I make a nap quilt 60 x 44. That is the size I made for my dad for his 90th birthday. He could use it when he watched tv in his recliner chair. It was long enough if he wanted to cover up for a nap. If I am piecing the top, I buy 1 2/3 yds of 45" fabric for the backing. That is 60". I would probably buy a little extra to allow for shrinkage when I prelaunder.

A nap quilt can be folded across the foot of a twin bed and is just about right for an extra layer.

BTW, I made camper quilts for DH and me. Mine was 72 x 44 and his was about 6" longer. I used a print for the top and a solid that I had in my stash for the backing. I bought an inexpensive economy acrylic blanket for the batt. I got a size that could be cut in half and double layered to fit the size I was making.
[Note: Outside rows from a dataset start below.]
-- ==== Sys2Proof/Tests/Slice0.lean ====
section
/-!
SUPPORT. Tests: commands that well-formedness turns away, words written out from the encodings of chapter 8, results that the
spec states, and for each statement of Certificates/Slice0/Obligations.lean a state and operands that meet its hypotheses.
-/
namespace Sys2Proof.Tests

open Sys2Proof.Machine Sys2Proof.Claims

set_option Elab.async false
set_option maxRecDepth 100000
set_option synthInstance.maxSize 2000
set_option synthInstance.maxHeartbeats 200000

/-! States. -/

/-- The device in Full, with the defaults loaded. -/
def full : State :=
  State.reset.onMood (fun m => { m with cur := .full, target := .full, before := .full, configured := true })

/-- The same with partition 1 running: cores 8 and 9, control core 2, 64 MiB of the near tier
in window 0. -/
def one : State :=
  ((((((full.setAct (K.partEnable 1) 1).setAct (K.coreMask 1) 0x300).setAct (K.controlCore 1) 2).setAct
    (K.windowLength 1 0) 0x4000000).setAct (K.windowRights 1 0) 7).onPart 1 (fun p => { p with state := 1 }))

/-- Its control core's thread. -/
def ctl : ThreadId := 66
/-- The ring thread of its core 8. -/
def ring : ThreadId := 8

/-- `one` with s1 of its control core at `v`. -/
def withS1 (v : W64) : State := one.onThread ctl (fun h => h.sset 1 v)

/-! Instructions of control cores. -/

theorem meets_IntegerOpsAndReadsWriteTheirResult : onControl one ctl 1 ∧ one.threads[ctl].pend[(3 : MReg)] = 0 := by
  unfold onControl; decide +kernel

theorem meets_FloatOpsAndComparesWriteTheirResult : onControl one ctl 1 := by unfold onControl; decide +kernel

/-- Private addresses: the last eight bytes, the first outside, a misaligned one, a negative one. -/
theorem meets_LoadsAndStoresReachTheirEightBytes :
    let at' (v : W64) := (BitVec.ofInt 64 (((withS1 v).threads[ctl].sget 1).toInt + (0 : BitVec 14).toInt)).toNat
    onControl (withS1 0x3FFF8) ctl 1 ∧ Safety.sound (withS1 0x3FFF8) ∧
    (at' 0x3FFF8 % 8 = 0 ∧ at' 0x3FFF8 + 8 ≤ 0x40000) ∧ ¬ (at' 0x40000 % 8 = 0 ∧ at' 0x40000 + 8 ≤ 0x40000) ∧
    ¬ (at' 12 % 8 = 0 ∧ at' 12 + 8 ≤ 0x40000) ∧ onControl (withS1 0x3FFD0) ctl 1 ∧
    ((withS1 0x3FFD0).threads[ctl].sget 2).toNat < 4096 ∧ ¬ (0x3FFD0 % 64 = 0 ∧ 0x3FFD0 + 64 ≤ 0x40000) ∧
    (withS1 0x3FFF8).isLocal (at' 0x3FFF8) = true ∧ (withS1 0x3FFF8).accessCause 1 (at' 0x3FFF8) 8 .read = none ∧
    readable (withS1 0x3FFF8) (gaOff (at' 0x3FFF8)) 8 ∧ (withS1 0x3FFF8).accessCause 1 (at' 0x3FFF8) 8 .write = none := by
  unfold onControl Safety.sound Safety.ledgerOk Safety.memoriesOk Safety.mapsOk readable; decide +kernel

theorem meets_AtomicsUpdateTheirWordAndReturnTheOldValue :
    onControl (withS1 0x104) ctl 1 ∧ Safety.sound (withS1 0x104) ∧ (withS1 0x104).isLocal 0x104 = true ∧
    ((withS1 0x104).threads[ctl].sget 1).toNat = 0x104 ∧ (withS1 0x104).accessCause 1 0x104 4 .atomic = none ∧
    (withS1 0x104).accessCause 1 0x108 8 .atomic = none ∧ readable (withS1 0x104) (gaOff 0x104) 4 := by
  unfold onControl Safety.sound Safety.ledgerOk Safety.memoriesOk Safety.mapsOk readable; decide +kernel

/-- One address for each cause of an address fault, and the last one that takes none. -/
theorem meets_RefusedThreadAccessesFaultByTheirCause :
    onControl one ctl 1 ∧ Safety.sound one ∧ one.parts[(1 : PartId)].faulted = false ∧
    one.accessCause 1 0x1000000000 8 .read = some 1 ∧ one.accessCause 1 0x10000000000000 8 .write = some 6 ∧
    one.accessCause 1 0x3FFFFFC 8 .read = some 2 ∧ one.accessCause 1 0x20000000 8 .read = some 2 ∧
    one.accessCause 1 0x4000000 4 .atomic = some 3 ∧ one.accessCause 1 0x3FFFFF8 8 .atomic = none := by
  unfold onControl Safety.sound Safety.ledgerOk Safety.memoriesOk Safety.mapsOk; decide +kernel

/-- s2 of `withS1` is 0: private address 0, and 0x3FFD0, from which 64 bytes run over the end. -/
theorem meets_DescriptorCopiesAndWalkerWritesReachTheirWords :
    onControl (withS1 4095) ctl 1 ∧ Safety.sound (withS1 4095) ∧ ((withS1 4095).threads[ctl].sget 1).toNat < 4096 ∧
    (withS1 4095).descBusy 1 4095 = false ∧ 4096 ≤ ((withS1 4096).threads[ctl].sget 1).toNat ∧
    ((withS1 0x3FFD0).threads[ctl].sget 2).toNat < 4096 ∧ ¬ (((withS1 0x3FFD0).threads[ctl].sget 1).toNat + 64 ≤ 0x40000) ∧
    one.ready ctl = some 1 ∧ (12 : BitVec 6).toNat < 13 ∧ one.auto 1 = false ∧ (one.coreMask 1).testBit 9 = true ∧
    one.ready ring = some 1 ∧ ring.val < 64 := by
  unfold onControl Safety.sound Safety.ledgerOk Safety.memoriesOk Safety.mapsOk; decide +kernel

/-- `one` with 64 words of feed ring and of the ring of core 8, and both tails at 40, and l0 of core 8 at `n`. -/
def fed (n : BitVec 24) : State :=
  ((((((((((one.setAct (K.feedEnable 1) 1).setAct (K.feedBase 1) 0x10000).setAct (K.feedWords 1) 64).setAct
    (K.ringEnable 8) 1).setAct (K.ringBase 8) 0x20000).setAct (K.ringWords 8) 64).onRing 65 (fun r => { r with tail := 40 })).onRing
    8 (fun r => { r with tail := 40 })).onThread ring (fun h => { h with l := vset h.l 0 n })).onThread ctl
    (fun h => { h with m := vset h.m 1 5, pend := vset h.pend 2 1 }))

/-- Targets in the window, at the tail, just past it, and a negative one that wraps to the ring's end. -/
theorem meets_BranchesRedirectAndFencesWait :
    (fed 1).ready ctl = some 1 ∧ (fed 1).ready ring = some 1 ∧ ((fed 1).threads[ctl].pget 0 = true ∧ (fed 1).threads[ctl].pget 1 = false) ∧
    (fed 1).threads[ctl].pend[(1 : MReg)] = 0 ∧ (fed 1).threads[ctl].m[(1 : MReg)] ≠ 0 ∧ (fed 1).threads[ctl].pend[(2 : MReg)] ≠ 0 ∧
    (fed 1).threads[ring].l[(0 : Fin 4)] - 1 = 0 ∧ (fed 2).threads[ring].l[(0 : Fin 4)] - 1 ≠ 0 ∧
    (let q := (fed 1).rings[(65 : Fin 80)]
     let e (o : Int) : Int := ((q.pc - q.retire).toNat : Int) + o
     let w : Int := (q.tail - q.retire).toNat
     (0 ≤ e 40 ∧ e 40 ≤ w) ∧ ¬ (0 ≤ e 41 ∧ e 41 ≤ w) ∧ w < e 41 % 64 ∧ ¬ (0 ≤ e (-60)) ∧ e (-60) % 64 ≤ w ∧
       w < e (-1) % 64) ∧
    (fed 1).threadBusy ctl = false := by
  decide +kernel

/-- Instructions that a core, and a control core, may not execute. -/
theorem meets_IllegalInstructionsStopTheirThread :
    one.ready ring = some 1 ∧ one.ready ctl = some 1 ∧ Safety.sound one ∧ insnOf (.insnAdd ring 1 2 3) = some ring ∧
    legalOnCore (.insnAdd ring 1 2 3) = false ∧ legalOnCore (.insnBr ring 1 false 0) = false ∧ one.auto 1 = false ∧
    (one.setAct (K.programMode 1) 1).auto 1 = true ∧ (one.setAct (K.programMode 1) 1).ready ctl = some 1 ∧
    (one.coreMask 1).testBit 7 = false ∧ (one.coreMask 1).testBit 8 = true ∧ 13 ≤ (13 : BitVec 6).toNat := by
  unfold Safety.sound Safety.ledgerOk Safety.memoriesOk Safety.mapsOk; decide +kernel

/-! Verbs. -/

/-- A configuration whose stage 3 alone works: operation `op` on SRC_A, SRC_B and SRC_C, in the int32 path when `int`. -/
def arith (op : Nat) (int : Bool) : BitVec 384 :=
  packFields [(0x3FB, 16), (b2n int, 28), (op, 96), (1, 100), (2, 103), (3, 106)]

theorem meets_ArithmeticStagesComputeTheirOperation :
    (∀ i : Bool, ∀ op : Fin 10, let cfg := arith op.val i
      (∀ n : Fin 7, n.val ≠ 3 → 3 ≤ n.val → cfgBypass cfg n.val = true) ∧ cfgBypass cfg 3 = false ∧
      cfgBits cfg 102 100 = 1 ∧ cfgBits cfg 105 103 = 2 ∧ cfgBits cfg 108 106 = 3 ∧ cfgBits cfg 99 96 = op.val ∧
      cfgInt cfg = i) := by
  decide +kernel

/-- A FILL of pronoun 0: eight binary32 zeros at 0x1000 of the near tier; COMPLETE as asked. -/
def fillSlot (complete : Bool) : BitVec 128 := BitVec.ofNat 128 (0x701 + 2 ^ 23 * b2n complete + 2 ^ 54)
/-- The descriptor that it names (Table 7-5): BASE 0x1000, FORMAT 1, RANK 1, VALID, EXTENT_0 8. -/
def eight : BitVec 512 := BitVec.ofNat 512 (0x1000 + 2 ^ 64 * 1 + 2 ^ 72 * 1 + 2 ^ 88 + 2 ^ 128 * 8)

/-- A verb of partition 1 on core 8, pushed by its control core, at stage `st`. -/
def verb (st : VStage) (ticket : Nat) (complete : Bool) : Verb :=
  { slot := fillSlot complete, adv := 0, k := none, imm := none, caps := Vector.replicate 4 none,
    descs := if st = .queued then Vector.replicate 4 none else vset (Vector.replicate 4 none) 0 (some eight),
    ticket := ticket, part := 1, thread := 66, clause := 0, second := false, stage := st, cfg := 0, res := 0, scale := 0,
    metered := 0, tiles := if st = .queued then 0 else 1, done := 0,
    red := { acc := [], rs0 := [], rs1 := [], aux := [], cnt := [], pos := [], stream := 0 },
    sums := { active := 0, streamed := 0, saturated := 0, nanOut := 0, infOut := 0, emptyLines := 0, maxMag := 0, last := 0 },
    topWait := false, resumed := false, awaited := 0, waits6 := false, energy := 0, fullCounted := false,
    hazCounted := false, keeps := [], rnd := none }

/-- `one` with `f` done to core 8, with the descriptor in the table of partition 1, and `b` nJ in its sub-ledger. -/
def onEight (b : Int) (f : CoreSt → CoreSt) : State :=
  (((one.setAct (K.reserveCap 1) 1000000).onStore (fun st => { st with mem := st.mem.writeN 0xF0140000 (leBytes 64 eight.toNat) })).onLedger
    (fun l => { l with deposits := b, subs := vset l.subs 1 { balance := b, reserved := 0, spent := 0 } })).onCore 8 f

/-- The verb at the head of core 8's queue. -/
def queued (st : VStage) : State := onEight 100000 (fun c => { c with queue := [.verb (verb st 0 false)] })

/-- Is everything at hand, and the state `s`? -/
def isReady (f : Fetched) (s : State) : Bool :=
  match f with
  | .ready u => decide (u = s)
  | _ => false

/-- FILL of one tile on core 8: its output joins the write buffer and, the verb's only tile, it leaves the chain. -/
theorem meets_RunningVerbsCompleteTheirTiles :
    let v := { verb .running 0 false with cfg := (onEight 0 (fun c => c)).cfgOf (verb .running 0 false) }
    let s := onEight 100000 (fun c => { c with active := some v })
    let j := v.job
    let out := j.run (s.chainByte 8) [] [] 0 [] v.red v.sums (fun r xs => meshRow (meshBits j.par) (s.meshRead 8 v r xs) xs)
      (fun i => Config.reduceU s.cores[(8 : CoreId)].lfsr i % 65536)
    verbOf (.verbFill 8) = some (.fill, 8) ∧ v.op = .fill ∧ s.cores[(8 : CoreId)].active = some v ∧
    s.coreGo 8 (pid v.part) = true ∧ s.cores[(8 : CoreId)].preemptReq = false ∧ v.isTap = false ∧
    s.firstReads 8 v j (j.place 0) = [] ∧ isReady (s.fetchAll 8 v []) s = true ∧ s.verbNow 8 v = v ∧
    (s.rowsOf 8 v j (j.place 0) (s.chainByte 8)).toOption = some [] ∧ j.reads (s.chainByte 8) [] 0 0 = [] ∧
    s.cores[(8 : CoreId)].wbuf = [] ∧ cfgRound v.cfg ≠ 5 ∧ out.atoms = [] ∧ s.countReads 8 (lineReads []) = s ∧
    (∀ t ∈ out.commits, ∀ b ∈ t, s.isLocal b.addr.toNat = true → s.live (gaOff b.addr.toNat) = true) ∧
    (s.issueAtoms 8 v 2 [] 0) = (s, some 0) ∧ v.tiles ≤ v.done + 1 := by
  decide +kernel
I tied/tacked them to stabilize.

One improvement I would make on on the camper quilt would be an 18" pocket like a quillow. That would provide a foot pocket. 

Let us know what you decide to do.


----------



## Maura

If you are making a denim rag quilt (denim on one side, other fabrics on the other) you can just keep adding until you run out of fabric.


----------



## Sabre3of4

I usually make mine 60" X 60" so there is room for tucking the quilt under me and a kid as we both snuggle under it. It seems to work for us.

Sabrina


----------



## crazygardener

I was going to suggest a denim rag quilt. You can make 8" x 8" squares, the western shirt material on top, batting in the middle, denim on the back side, sew/quilt one big "X" through the square, when you have all the squares you want to make, you sew them together, leaving about an 1" to 2" seam, facing the front, when you get all the squares sewen together, you clip all the seams, wash it so the seams will fray, "walla...denim rag quilt with all the top pieces out of the western shirts, what a memory quilt.
:dance:

Sheryl


----------



## featherbottoms

Thanks everyone. I think I'll take the clothes and lay them out on the bed to see how much I have. I would guess that will determine the size. I also don't know about batting and backing. I may try to make the back and front out of the clothes and buy the batting. 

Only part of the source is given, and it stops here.